Dear visitors to Gessnerallee, dear artists
At the beginning of May the performance ‘In Case of Emergency’ will be staged for the first time in Gessnerallees’ large hall. In this week's newsletter, Ben Burger and Mona De Weerdt provide an insight into the processes of the piece, which highlights the ‘poetic paradox of disaster prevention’ and in which the theatre apparatus virtually performs itself on stage.
Ben Burger, your work often deals with the connection between capitalism and catastrophe. In the project ‘In Case of Emergency’, you and your artistic team look at Gessnerallee as a theatre in the event of a disaster and question the premises of disaster prevention. What inspired you to do this?
Ben Burger: The idea for the project came about in 2020 in a conversation with the technical director of Gessnerallee at the time. We learned that the Gessnerallee is located in the flood plain of the Sihl and that if the Sihldam burst, an eight-metre-high flood wave would hit the building. This surprised and frightened us. I have been living on the Sihl near Manegg for two years now. The Sihl is a supposedly harmless and calm river; we would never have imagined that it would pose such a devastating threat. We also came across a poetic paradox of disaster prevention: Before it can be prevented a disaster has to happen first - in the mind's eye of the person responsible for safety. For an adequate risk assessment, this person must always assume the worst. This is where things suddenly become theatrical in a terribly fascinating way - the catastrophe takes place in this person's mind and raises questions of reality about its potential for danger and escalation. In our present time of polycrises, this takes on an oppressive topicality: the destabilisation of the climate and, of course, the political world situation go hand in hand with a creeping erosion of our sense of security - suddenly worst-case scenarios are lurking everywhere.
Experts consider the risk of a dam bursting on Lake Sihl to be very low, yet the consequences of this have been a recurring topic of discussion in Zurich for years. Why is the danger of such a dam bursting so fascinating here? And what did your research reveal?

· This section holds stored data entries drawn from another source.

-- ==== Sys2Proof/Machine/Step.lean ====
section
/-! DEFINITION. One step of the machine: one event of the script, or the command unit's turn; and the placing of a
command so that the next step performs it. -/

namespace Sys2Proof.Machine

/-- One step. A configuration that is not well formed is refused (00_scope.md R14). -/
def step (s : State) : Host.Outcome State Fault Refusal :=
  if s.cfg.wf then nextTurn s else .refused .badConfiguration

/-- `s` with the command whose bits are `w` accepted and about to be performed: MIXR fetches nothing (20_memory.md
R60), its commands arrive as CMD writes, and this stands for the acceptance of that write (log entry 2). -/
def State.withFetchWord (s : State) (nbits w : Nat) : State :=
  placeCommand (BitVec.ofNat 32 (w % 2 ^ nbits)) s

end Sys2Proof.Machine
end

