-- ==== Sys2Proof/Laws/Ops.lean ====
section
/-! SUPPORT. For each shared operation, one lemma that says everything it can do, for later proofs to cite instead of
unfolding it. -/

namespace Sys2Proof.Machine

/-! The dispatch, arm by arm. -/

theorem exec_mixpA2 (s : State) : exec .mixpA2 s = execMixpA2 s := rfl
theorem exec_mixpA1 (s : State) : exec .mixpA1 s = execMixpA1 s := rfl
theorem exec_mixpB (s : State) : exec .mixpB s = execMixpB s := rfl
theorem exec_seed (s : State) : exec .seed s = execSeed s := rfl
theorem exec_drawB (s : State) : exec .drawB s = execDrawB s := rfl
theorem exec_drawH (s : State) : exec .drawH s = execDrawH s := rfl
theorem exec_drawW (s : State) : exec .drawW s = execDrawW s := rfl
theorem exec_drawD (s : State) : exec .drawD s = execDrawD s := rfl
theorem exec_drawQ (s : State) : exec .drawQ s = execDrawQ s := rfl
theorem exec_cvtD (s : State) : exec .cvtD s = execCvtD s := rfl
theorem exec_cvtS (s : State) : exec .cvtS s = execCvtS s := rfl
theorem exec_cvtS2 (s : State) : exec .cvtS2 s = execCvtS2 s := rfl
theorem exec_cvtSfix (s : State) : exec .cvtSfix s = execCvtSfix s := rfl
theorem exec_fillDA2 (s : State) : exec .fillDA2 s = execFillDA2 s := rfl
theorem exec_fillDA1 (s : State) : exec .fillDA1 s = execFillDA1 s := rfl
theorem exec_fillDB (s : State) : exec .fillDB s = execFillDB s := rfl
theorem exec_fillSA2 (s : State) : exec .fillSA2 s = execFillSA2 s := rfl
theorem exec_fillSA1 (s : State) : exec .fillSA1 s = execFillSA1 s := rfl
theorem exec_fillSB (s : State) : exec .fillSB s = execFillSB s := rfl

/-! Commands. -/

theorem mixpCommand_next (f : Word → Word × Word) (s : State) :
    mixpCommand f s = .next { s with outLo := (f s.operands.arg0).2, outHi := (f s.operands.arg0).1,
                                     lastErr := .none, inflight := none } := rfl

theorem cvtCommand_next (f : ScaleMode → Word → Word) (s : State) :
    cvtCommand f s = .next { s with outLo := f s.cfg.scaleMode s.operands.arg0, outHi := 0#64,
                                    lastErr := .none, inflight := none } := rfl

theorem drawCommand_next (b : Nat) (s : State) :
    drawCommand b s = .next { s with outLo := lo64 (draw s.cfg b s.engine).1, outHi := hi64 (draw s.cfg b s.engine).1,
                                     engState := (draw s.cfg b s.engine).2.st,
                                     cursor := (draw s.cfg b s.engine).2.cursor,
                                     buf := (draw s.cfg b s.engine).2.buf,
                                     lastErr := .none, inflight := none } := rfl

theorem execSeed_next (s : State) :
    execSeed s = .next { s with engState := substSeed s.cfg s.operands.arg0,
                                cursor := if buffered s.cfg then BitVec.ofNat 10 (8 * s.cfg.engUnroll) else s.cursor,
                                lastErr := .none, inflight := none } := rfl

/-- Everything a FILL command can do (43_fill.md R108, R112, 60_exceptions.md R133). -/
theorem fillCommand_cases (b : ElemSize) (k : Strategy) (s : State) :
    (fillCheck s.cfg b s.operands = .noop ∧ fillCommand b k s = .next (finishFill s)) ∨
    (∃ e, fillCheck s.cfg b s.operands = .reject e ∧ fillCommand b k s = .next (s.raiseError e)) ∨
    (fillCheck s.cfg b s.operands = .proceed ∧
      ((onDevice s.regions (fillJob s.cfg b k s.operands) = true ∧ fillCommand b k s = .refused .deviceTarget) ∨
       (onDevice s.regions (fillJob s.cfg b k s.operands) = false ∧
        willBeRefused (fillJob s.cfg b k s.operands) s = true ∧
        fillCommand b k s = .next (endWithBus (fillJob s.cfg b k s.operands) s)) ∨
       (onDevice s.regions (fillJob s.cfg b k s.operands) = false ∧
        willBeRefused (fillJob s.cfg b k s.operands) s = false ∧
        fillCommand b k s = .next (finishFill { s with
          mem := writeElems (fillJob s.cfg b k s.operands) (pending s)
            (fillJob s.cfg b k s.operands).count s.mem })))) := by
  unfold fillCommand
  cases h : fillCheck s.cfg b s.operands with
  | noop => exact .inl ⟨rfl, rfl⟩
  | reject e => exact .inr (.inl ⟨e, rfl, rfl⟩)
  | proceed =>
    refine .inr (.inr ⟨rfl, ?_⟩)
    simp only [performFill]
    cases hd : onDevice s.regions (fillJob s.cfg b k s.operands)
    · cases hw : willBeRefused (fillJob s.cfg b k s.operands) s
      · exact .inr (.inr ⟨rfl, rfl, by simp⟩)
      · exact .inr (.inl ⟨rfl, rfl, by simp⟩)
    · exact .inl ⟨rfl, by simp⟩

theorem fillCheck_noop_iff (c : Config) (b : ElemSize) (o : Operands) :
    fillCheck c b o = .noop ↔ o.fcount = 0#64 := by
  unfold fillCheck
  repeat' split
  all_goals simp_all

/-- Acceptance by validation is exactly: n is not 0, the address is aligned, the end is inside the address space. -/
theorem fillCheck_proceed_iff (c : Config) (b : ElemSize) (o : Operands) :
    fillCheck c b o = .proceed ↔
      o.fcount ≠ 0#64 ∧ o.fdst.toNat % elemBytes b = 0 ∧
        o.fdst.toNat + o.fcount.toNat * elemBytes b ≤ 2 ^ c.addrW := by
  unfold fillCheck
  repeat' split
  all_goals simp_all

/-- A FILL's meaning is `fillCommand` of its form. -/
theorem exec_fill {i : Instr} {b : ElemSize} {k : Strategy} (h : fillForm i = some (b, k)) (s : State) :
    exec i s = fillCommand b k s := by
  cases i <;> simp only [fillForm, Option.some.injEq, Prod.mk.injEq, reduceCtorEq] at h <;>
    (obtain ⟨rfl, rfl⟩ := h; rfl)

/-- What no command changes, whatever it does, and that none is in flight after it. -/
def ExecFrame (s t : State) : Prop :=
  t.cfg = s.cfg ∧ t.drop = s.drop ∧ t.arg0 = s.arg0 ∧ t.fdst = s.fdst ∧ t.fcount = s.fcount ∧ t.fseed = s.fseed ∧
    t.regions = s.regions ∧ t.events = s.events ∧ t.replies = s.replies ∧ t.inflight = none

theorem mixpCommand_frame {f : Word → Word × Word} {s t : State} (h : mixpCommand f s = .next t) : ExecFrame s t := by
  rw [mixpCommand_next] at h
  injection h with h
  subst h
  exact ⟨rfl, rfl, rfl, rfl, rfl, rfl, rfl, rfl, rfl, rfl⟩

theorem cvtCommand_frame {f : ScaleMode → Word → Word} {s t : State} (h : cvtCommand f s = .next t) :
    ExecFrame s t := by
  rw [cvtCommand_next] at h
  injection h with h
  subst h
  exact ⟨rfl, rfl, rfl, rfl, rfl, rfl, rfl, rfl, rfl, rfl⟩

theorem drawCommand_frame {b : Nat} {s t : State} (h : drawCommand b s = .next t) : ExecFrame s t := by
  rw [drawCommand_next] at h
  injection h with h
  subst h
  exact ⟨rfl, rfl, rfl, rfl, rfl, rfl, rfl, rfl, rfl, rfl⟩

theorem execSeed_frame {s t : State} (h : execSeed s = .next t) : ExecFrame s t := by
  rw [execSeed_next] at h
  injection h with h
  subst h
  exact ⟨rfl, rfl, rfl, rfl, rfl, rfl, rfl, rfl, rfl, rfl⟩

theorem fillCommand_frame {b : ElemSize} {k : Strategy} {s t : State} (h : fillCommand b k s = .next t) :
    ExecFrame s t := by
  rcases fillCommand_cases b k s with ⟨-, h'⟩ | ⟨e, -, h'⟩ | ⟨-, ⟨-, h'⟩ | ⟨-, -, h'⟩ | ⟨-, -, h'⟩⟩ <;>
    rw [h'] at h <;> first | injection h with h | cases h
  all_goals subst h; exact ⟨rfl, rfl, rfl, rfl, rfl, rfl, rfl, rfl, rfl, rfl⟩

theorem exec_next_frame {i : Instr} {s t : State} (h : exec i s = .next t) : ExecFrame s t := by
  cases i with
  | mixpA2 => exact mixpCommand_frame h
  | mixpA1 => exact mixpCommand_frame h
  | mixpB => exact mixpCommand_frame h
  | seed => exact execSeed_frame h
  | drawB => exact drawCommand_frame h
  | drawH => exact drawCommand_frame h
  | drawW => exact drawCommand_frame h
  | drawD => exact drawCommand_frame h
  | drawQ => exact drawCommand_frame h
  | cvtD =>
    rw [exec_cvtD, execCvtD] at h
    exact cvtCommand_frame h
  | cvtS =>
    rw [exec_cvtS, execCvtS] at h
    exact cvtCommand_frame h
  | cvtS2 =>
    rw [exec_cvtS2, execCvtS2] at h
    exact cvtCommand_frame h
  | cvtSfix =>
    rw [exec_cvtSfix, execCvtSfix] at h
    exact cvtCommand_frame h
  | fillDA2 => exact fillCommand_frame h
  | fillDA1 => exact fillCommand_frame h
  | fillDB => exact fillCommand_frame h
  | fillSA2 => exact fillCommand_frame h
  | fillSA1 => exact fillCommand_frame h
  | fillSB => exact fillCommand_frame h

/-! Submission and the register window. -/

/-- Everything a submission can do (60_exceptions.md R127). -/
theorem submit_cases (word : Half) (s : State) :
    ((∃ e, decode word = .error e) ∧ submit word s = s.raiseError .illegal) ∨
    (∃ i e, decode word = .ok i ∧ rejection s.cfg i s.liveOperands = some e ∧ submit word s = s.raiseError e) ∨
    (∃ i, decode word = .ok i ∧ rejection s.cfg i s.liveOperands = none ∧ submit word s = accept word i s) := by
  unfold submit
  cases hd : decode word with
  | error e => exact .inl ⟨⟨e, rfl⟩, rfl⟩
  | ok i =>
    cases hr : rejection s.cfg i s.liveOperands with
    | none => exact .inr (.inr ⟨i, rfl, hr, by simp [hr]⟩)
    | some e => exact .inr (.inl ⟨i, e, rfl, hr, by simp [hr]⟩)

/-- Everything a supported write of the window can do. -/
theorem writeWindow_cases (s : State) (w : Width) (off : BitVec 8) (v : Word) :
    writeWindow s w off v = s ∨ writeWindow s w off v = s.clearSticky v ∨
    (s.busy = true ∧ writeWindow s w off v = s.dropWrite) ∨
    (s.busy = false ∧ writeWindow s w off v = submit (v.extractLsb' 0 32) s) ∨
    (s.busy = false ∧ ∃ x, writeWindow s w off v = { s with arg0 := x }) ∨
    (s.busy = false ∧ ∃ x, writeWindow s w off v = { s with fdst := x }) ∨
    (s.busy = false ∧ ∃ x, writeWindow s w off v = { s with fcount := x }) ∨
    (s.busy = false ∧ ∃ x, writeWindow s w off v = { s with fseed := x }) := by
  unfold writeWindow
  cases hb : s.busy <;> cases regAt off with
  | none => simp
  | some r => cases r <;> cases laneOf w off <;> simp [writeReg, writeOperand, hb]

/-- Everything an accepted command's record holds (60_exceptions.md R129). -/
theorem accept_inflight (word : Half) (i : Instr) (s : State) :
    (accept word i s).inflight = some ⟨word, s.liveOperands, [], 0⟩ := by
  unfold accept
  split <;> rfl

/-! Agents. -/

/-- Everything the command unit's turn can do (60_exceptions.md R130). -/
theorem unitTurn_cases (s : State) :
    (s.inflight = none ∧ unitTurn s = .next s) ∨
    (∃ r i, s.inflight = some r ∧ decode r.word = .ok i ∧ unitTurn s = exec i s) ∨
    (∃ r e, s.inflight = some r ∧ decode r.word = .error e ∧ unitTurn s = .next (s.raiseError .illegal)) := by
  unfold unitTurn
  cases hf : s.inflight with
  | none => exact .inl ⟨rfl, rfl⟩
  | some r =>
    cases hd : decode r.word with
    | ok i => exact .inr (.inl ⟨r, i, rfl, hd, by simp [hd]⟩)
    | error e => exact .inr (.inr ⟨r, e, rfl, hd, by simp [hd]⟩)

/-- What it means that a FILL with elements to write is in flight. -/
theorem inflightFill_eq_some {s : State} {j : FillJob} (h : inflightFill s = some j) :
    ∃ r i b k, s.inflight = some r ∧ decode r.word = .ok i ∧ fillForm i = some (b, k) ∧
      fillCheck s.cfg b r.ops = .proceed ∧ j = fillJob s.cfg b k r.ops := by
  unfold inflightFill at h
  split at h
  · cases h
  · next r hr =>
    split at h
    · cases h
    · next i hi =>
      split at h
      · cases h
      · next b k hf =>
        split at h
        · next hc => cases h; exact ⟨r, i, b, k, hr, hi, hf, hc, rfl⟩
        · cases h
        · cases h

theorem inflightFill_of {s : State} {r : InFlight} {i : Instr} {b : ElemSize} {k : Strategy}
    (hr : s.inflight = some r) (hi : decode r.word = .ok i) (hf : fillForm i = some (b, k))
    (hc : fillCheck s.cfg b r.ops = .proceed) : inflightFill s = some (fillJob s.cfg b k r.ops) := by
  simp [inflightFill, hr, hi, hf, hc]

/-- Advancing FSTATE of a command in flight (10_state.md R32). -/
theorem mixTo_of_inflight {s : State} {r : InFlight} (j : FillJob) (n : Nat) (hr : s.inflight = some r) :
    mixTo j n s =
      { s with
        fstate := streamState j.strat s.fstate (n - r.mixed)
        inflight := some { r with mixed := max r.mixed n } } := by
  simp [mixTo, hr]

/-- Marking an element of the FILL in flight as performed. -/
theorem markWritten_of_inflight {s : State} {r : InFlight} (i : Nat) (hr : s.inflight = some r) :
    markWritten s i = { s with inflight := some { r with written := i :: r.written } } := by
  simp [markWritten, hr]

/-- `m` mixing steps after `n` are `n + m` mixing steps (43_fill.md R109). -/
theorem streamState_add (k : Strategy) (seed : Word) (n m : Nat) :
    streamState k (streamState k seed n) m = streamState k seed (n + m) := by
  induction m with
  | zero => rfl
  | succ m ih => simp only [streamState, ih, Nat.add_eq]

/-- Everything a mixing turn can do (43_fill.md R109, R118). -/
theorem mixTurn_cases (s : State) :
    (inflightFill s = none ∧ mixTurn s = .next s) ∨
    ∃ j r, inflightFill s = some j ∧ s.inflight = some r ∧
      mixTurn s =
        .next { s with
          fstate := (mix j.strat s.fstate).1
          inflight := some { r with mixed := r.mixed + 1 } } := by
  unfold mixTurn
  cases hj : inflightFill s with
  | none => exact .inl ⟨rfl, rfl⟩
  | some j =>
    obtain ⟨r, -, -, -, hr, -⟩ := inflightFill_eq_some hj
    refine .inr ⟨j, r, rfl, hr, ?_⟩
    have hm : s.mixed = r.mixed := by simp [State.mixed, hr]
    have h1 : r.mixed + 1 - r.mixed = 1 := by omega
    have h2 : max r.mixed (r.mixed + 1) = r.mixed + 1 := by omega
    simp only [mixTo_of_inflight _ _ hr, hm, h1, h2]
    rfl

/-- Everything the fill writer's turn can do (43_fill.md R112, 60_exceptions.md R133). -/
theorem writerTurn_cases (i : Nat) (s : State) :
    writerTurn i s = .next s ∨
    ∃ j, inflightFill s = some j ∧ i < j.count ∧ pending s i = true ∧
      ((onDevice s.regions j = true ∧ writerTurn i s = .refused .deviceTarget) ∨
       (onDevice s.regions j = false ∧ elemRefused s.regions j i = true ∧ writerTurn i s = .next (endWithBus j s)) ∨
       (onDevice s.regions j = false ∧ elemRefused s.regions j i = false ∧
        writerTurn i s =
          .next (markWritten (mixTo j (wordIndex j i + 1) { s with mem := writeElem j s.mem i }) i))) := by
  unfold writerTurn
  cases hj : inflightFill s with
  | none => exact .inl rfl
  | some j =>
    by_cases hp : i < j.count ∧ pending s i = true
    · refine .inr ⟨j, rfl, hp.1, hp.2, ?_⟩
      cases hd : onDevice s.regions j <;> cases he : elemRefused s.regions j i <;> simp [hp.1, hp.2, hd, he]
    · refine .inl ?_
      have : (decide (i < j.count) && pending s i) = false := by
        by_cases h1 : i < j.count
        · cases h2 : pending s i
          · simp
          · exact absurd ⟨h1, h2⟩ hp
        · simp [h1]
      simp [this]

/-- Everything a reset can do (70_reset_and_hazards.md R146, R147). -/
theorem resetTurn_cases (s : State) :
    (inflightFill s = none ∧ resetTurn s = .next (resetBlock s)) ∨
    ∃ j, inflightFill s = some j ∧
      ((onDevice s.regions j = true ∧ resetTurn s = .refused .deviceTarget) ∨
       (onDevice s.regions j = false ∧
        resetTurn s = .next (resetBlock { s with mem := writeElems j (freelyPerformed s) j.count s.mem }))) := by
  unfold resetTurn
  cases hj : inflightFill s with
  | none => exact .inl ⟨rfl, rfl⟩
  | some j =>
    refine .inr ⟨j, rfl, ?_⟩
    cases hd : onDevice s.regions j <;> simp [hd]

/-- A step with a well-formed configuration is the next turn (00_scope.md R14). -/
theorem step_of_wf {s : State} (h : s.cfg.wf = true) : step s = nextTurn s := by simp [step, h]

theorem step_event {s : State} {e : Event} {rest : List Event} (h : s.cfg.wf = true) (he : s.events = e :: rest) :
    step s = handleEvent e { s with events := rest } := by simp [step, h, nextTurn, he]

theorem step_empty {s : State} (h : s.cfg.wf = true) (he : s.events = []) : step s = unitTurn s := by
  simp [step, h, nextTurn, he]

/-- A step that answers a next state had a well-formed configuration. -/
theorem wf_of_step_next {s t : State} (h : step s = .next t) : s.cfg.wf = true := by
  by_contra hc
  simp [step, hc] at h

end Sys2Proof.Machine
end

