theorem cvt32_pow2_exact (h : Half) :
    floatValue 24 8 (cvt32 .pow2 h).toNat = (h.toNat / 2 ^ 11 : Nat) * (1 / 2 ^ 21) ∧
      (cvt32 .pow2 h).toNat ≤ 0x3F7FFFF8 := by
  have hh := scaledTo_cvt32 .pow2 h
  have hscale : floatValue 24 8 (Machine.scale32 .pow2) = 2 ^ (-21 : ℤ) := by
    norm_num [floatValue_scale32, Reference.scale32]
  refine ⟨?_, hh.mono (by decide) scaledTo32_pow2_last (Nat.le_pred_of_lt (retained32_lt h))⟩
  refine (hh.exact_of_two_zpow (by decide) ((retained32_lt h).trans (by decide)) hscale (by decide)).trans ?_
  norm_num

/-- Settles O40, part by part. -/
theorem rangeOfTheConversions : Obligations.RangeOfTheConversions :=
  ⟨cvt64_doc_range, cvt32_doc_range, cvtfix_doc_eq_one_iff, cvt64_pow2_exact, cvt32_pow2_exact, cvt64_mono,
    cvt32_mono, cvtfix_mono⟩

/-! ## Special values -/

theorem cvt64_special_values (m : ScaleMode) (w : Word) : (cvt64 m w = 0#64 ↔ w.toNat < 0x800) ∧
    (0x800 ≤ w.toNat → Machine.scale64 m ≤ (cvt64 m w).toNat ∧ (cvt64 m w).toNat ≤ 0x3FF0000000000000) := by
  have hpos : 0 < Machine.scale64 m := by cases m <;> decide
  refine ⟨?_, fun h => ⟨(scaledTo_cvt64 m w).scale_le (by decide) (by omega), cvt64_le_one m w⟩⟩
  rw [← BitVec.toNat_inj, BitVec.toNat_ofNat, Nat.zero_mod, (scaledTo_cvt64 m w).eq_zero_iff (by decide) hpos]
  omega

theorem cvt32_special_values (m : ScaleMode) (h : Half) : (cvt32 m h = 0#32 ↔ h.toNat < 0x800) ∧
    (0x800 ≤ h.toNat → Machine.scale32 m ≤ (cvt32 m h).toNat ∧ (cvt32 m h).toNat ≤ 0x3F800000) := by
  have hpos : 0 < Machine.scale32 m := by cases m <;> decide
  refine ⟨?_, fun hge => ⟨(scaledTo_cvt32 m h).scale_le (by decide) (by omega), cvt32_le_one m h⟩⟩
  rw [← BitVec.toNat_inj, BitVec.toNat_ofNat, Nat.zero_mod, (scaledTo_cvt32 m h).eq_zero_iff (by decide) hpos]
  omega

theorem cvtfix_special_values (m : ScaleMode) (w : Word) : (cvtfix m w = 0#32 ↔ w.toNat < 2 ^ 43) ∧
    (2 ^ 43 ≤ w.toNat → Machine.scale32 m ≤ (cvtfix m w).toNat ∧ (cvtfix m w).toNat ≤ 0x3F800000) := by
  obtain ⟨hzero, hrange⟩ := cvt32_special_values m (hi32 w)
  rw [toNat_hi32] at hzero hrange
  rw [cvtfix_eq_cvt32_hi32]
  exact ⟨hzero.trans (by omega), fun h => hrange (by omega)⟩

theorem cvt64_least (m : ScaleMode) : (cvt64 m 0x800#64).toNat = Machine.scale64 m :=
  (scaledTo_cvt64 m 0x800#64).unique (by decide) (ScaledTo.one (by decide))

theorem cvt32_least (m : ScaleMode) : (cvt32 m 0x800#32).toNat = Machine.scale32 m :=
  (scaledTo_cvt32 m 0x800#32).unique (by decide) (ScaledTo.one (by decide))

theorem cvtfix_least (m : ScaleMode) : (cvtfix m 0x80000000000#64).toNat = Machine.scale32 m := by
  have hhalf : hi32 0x80000000000#64 = 0x800#32 := by decide
  rw [cvtfix_eq_cvt32_hi32, hhalf, cvt32_least]

/-- Settles O41, function by function. -/
theorem conversionsAvoidSpecialValues : Obligations.ConversionsAvoidSpecialValues := fun m =>
  ⟨cvt64_special_values m, cvt32_special_values m, cvtfix_special_values m, cvt64_least m, cvt32_least m,
    cvtfix_least m⟩

end Sys2Proof.Conversion

/-! The elements of a FILL (43_fill.md R109 to R117). The idea: the elements are one sequence over the places of the
word stream, one place per word for FILL.D and one per half for FILL.S; the fix-up only starts at the second place. Each
tier of the datapath gives a run of successive places. -/

namespace Sys2Proof.Elements

open Sys2Proof Sys2Proof.Machine Sys2Proof.Reference

/-! ## The elements by their places in the word stream -/

/-- The half of the word stream at a place, low half first (43_fill.md R110). -/
def streamHalf (k : Strategy) (seed : Word) (p : Nat) : Half :=
  if p % 2 = 0 then lo32 (streamWord k seed (p / 2)) else hi32 (streamWord k seed (p / 2))
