-- ==== Sys2Proof/Word.lean ====
section
/-! DEFINITION. The word types of the CN8160 and the shape of every sparse table of the state. -/

namespace Sys2Proof

/-- A byte of memory. -/
abbrev Byte := BitVec 8

/-- A register of BAR0 (00 Registers: 32 bits wide). -/
abbrev Word := BitVec 32

/-- A 64-bit field: an address, a mark, a counter. -/
abbrev U64 := BitVec 64

/-- A sparse table: keys strictly rising, no entry equal to what an unlisted key reads as. -/
abbrev Tab (α : Type) := List (Nat × α)

/-- Byte memory, keyed by address. -/
abbrev Mem := List Host.Cell

end Sys2Proof
end

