-- ==== Sys2Proof/Decode.lean ====
section
/-! DEFINITION. The command that a word spells: no row of the opcode table gives bits, so no word spells one. -/

namespace Sys2Proof

/-- Commands reach the block from outside and not as words: the table gives none of its rows bits. -/
def decodeTableWord (_nbits _w : Nat) : Option Instr := none

end Sys2Proof
end

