def truncateSeq (s : State) (k n : Nat) : State :=
  match seq s k with
  | none => s
  | some q => dropBlocks k n q.pt (setSeq s k (some { q with len := q.len.map (min n) }))

def shareBlocks (src dst : Nat) : List Nat → State → State
  | [], s => s
  | b :: t, s =>
    match seq s src, seq s dst with
    | some a, some q =>
      (match tget none a.pt b with
       | some f => shareBlocks src dst t (incRef (setSeq s dst (some (setPt q b (some f)))) f)
       | none => shareBlocks src dst t s)
    | _, _ => s

def shareSeq (s : State) (src dst n : Nat) : State :=
  let s := shareBlocks src dst (List.range (ceilDiv n 64)) s
  match seq s dst with
  | none => s
  | some q => setSeq s dst (some { q with len := List.replicate q.layers n })

def closeSeq (s : State) (k : Nat) : State := setSeq (truncateSeq s k 0) k none

def applyEdit (s : State) (k : Nat) : KvEdit → State
  | .share src n => shareSeq s src k n
  | .truncate n => truncateSeq s k n
  | .release => truncateSeq s k 0
  | .close => closeSeq s k

def editOp : KvEdit → Nat
  | .share _ _ => 0
  | .truncate _ => 1
  | _ => 2

/-- The KV_EDIT report of an applied edit (R181, R295). -/
def editReport (s : State) (k gen steps : Nat) (e : KvEdit) : State :=
  report s 0x0601 none (k / 1024) (ctx s (k / 1024)).tag
    (leBytes 4 steps ++ leBytes 4 gen ++ leBytes 2 (k % 1024) ++ leBytes 1 (editOp e))

def applyEdits (k gen steps : Nat) : List KvEdit → State → State
  | [], s => s
  | e :: t, s => applyEdits k gen steps t (editReport (applyEdit s k e) k gen steps e)

/-- The length the sequence had at its last step boundary (R180). -/
def markBound (s : State) (k : Nat) : State :=
  match seq s k with
  | none => s
  | some q => setSeq s k (some { q with bound := repLen q })

/-- The edits of one boundary, or one immediate edit: one new generation, which an internal edit of the same
boundary may have begun already (R181, R185). -/
def runEdits (s : State) (k : Nat) (es : List KvEdit) (begun : Bool := false) : State :=
  match seq s k with
  | none => s
  | some q =>
    if es.isEmpty then markBound s k
    else
      let gen := if begun then q.gen else (q.gen + 1) % 2 ^ 32
      markBound (applyEdits k gen q.steps es (setSeq s k (some { q with gen := gen, defer := [] }))) k

def seqsOf (s : State) (c : Nat) : List Nat :=
  (s.kv.seqs.filter (fun e => decide (e.1 / 1024 = c) && e.2.isSome)).map (·.1)

/-- The steps of one boundary are counted before any edit of it applies, so that every edit names the same step (R181, R186); `also`
lists the members of searches, which take part in the boundary whether or not an ATTN of theirs ran. -/
def countStep (also : List Nat) (s : State) (k : Nat) : State :=
  match seq s k with
  | none => s
  | some q => if q.inStep || !q.defer.isEmpty || also.contains k then setSeq s k (some { q with steps := q.steps + 1 }) else s

def countSteps (s : State) (c : Nat) (also : List Nat) : State := (seqsOf s c).foldl (countStep also) s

Ben Burger and Mona De Weerdt: That's right. The dam failure itself is not a probable event - the dam is literally bomb-proof. But disasters do not arise from a single incident, but are an accumulation of various unfavourable events that gradually break safety-relevant boundaries. We all probably still remember the flood disaster in the Ahr valley in Germany. Excessively high temperatures in the Mediterranean evaporated more water into rain clouds, a slowdown in atmospheric cloud movement due to climate change and a sudden drift in the weather led to the Ahr Valley region being disproportionately affected by heavy rainfall for several days in the summer of 2021. The soil could no longer absorb water, the built-up steep slopes acted like water slides and a flood wave rushed through the valley at an incredible speed. In the end, the crisis management team failed, unable to imagine that the worst-case scenario would actually materialise, despite precise warnings. The whole thing cost many people their lives. The politician in charge had his red Sunday Porsche rescued, but not the 12 people with disabilities in the Lebenshilfehaus who fell victim to the floods unprepared. This shows that vulnerable people such as those with limited mobility, visual or hearing impairments are particularly at risk in the event of a disaster, and that social and economic injustices manifest themselves in an emergency. In short: disasters are not democratic.
You describe the format as a walk-through audiovisual installation. In it, a choreography unfolds along prevailing safety regulations, escape routes, fire safety regulations and potential hazards. The audience experiences the performance through the perspective of disaster prevention. What exactly can the audience expect?
Ben Burger and Mona De Weerdt: ‘We have the great opportunity to perform in the entire double hall of the Gessnerallee. The audience enters the hall and can move around freely. The guests are given headphones and follow a narrative, while at the same time the room transforms more and more. As we are working on the basis of safety regulations, this evening will not be organised by performers, but by the people who usually ensure that everything runs smoothly behind the scenes. The technicians and evening managers carry out open reconstructions in the room, simulate evacuations and imagine a disruption in the theatre. The theatre apparatus performs itself, so to speak, and questions, based on its own safety aspects, how safe we as a society actually still are today and on which (old) premises this safety is built. Extreme weather events and natural disasters are on the increase, the climate is spiralling out of control and we are seeing a political shift to the right worldwide. Security guarantees and certainties are crumbling, democracies are collapsing and a general destabilisation is manifesting itself on many levels. What once seemed safe is no longer so. ‘In Case of Emergency’ is therefore a poetic reflection on the uncertain and contradictory times in which we live.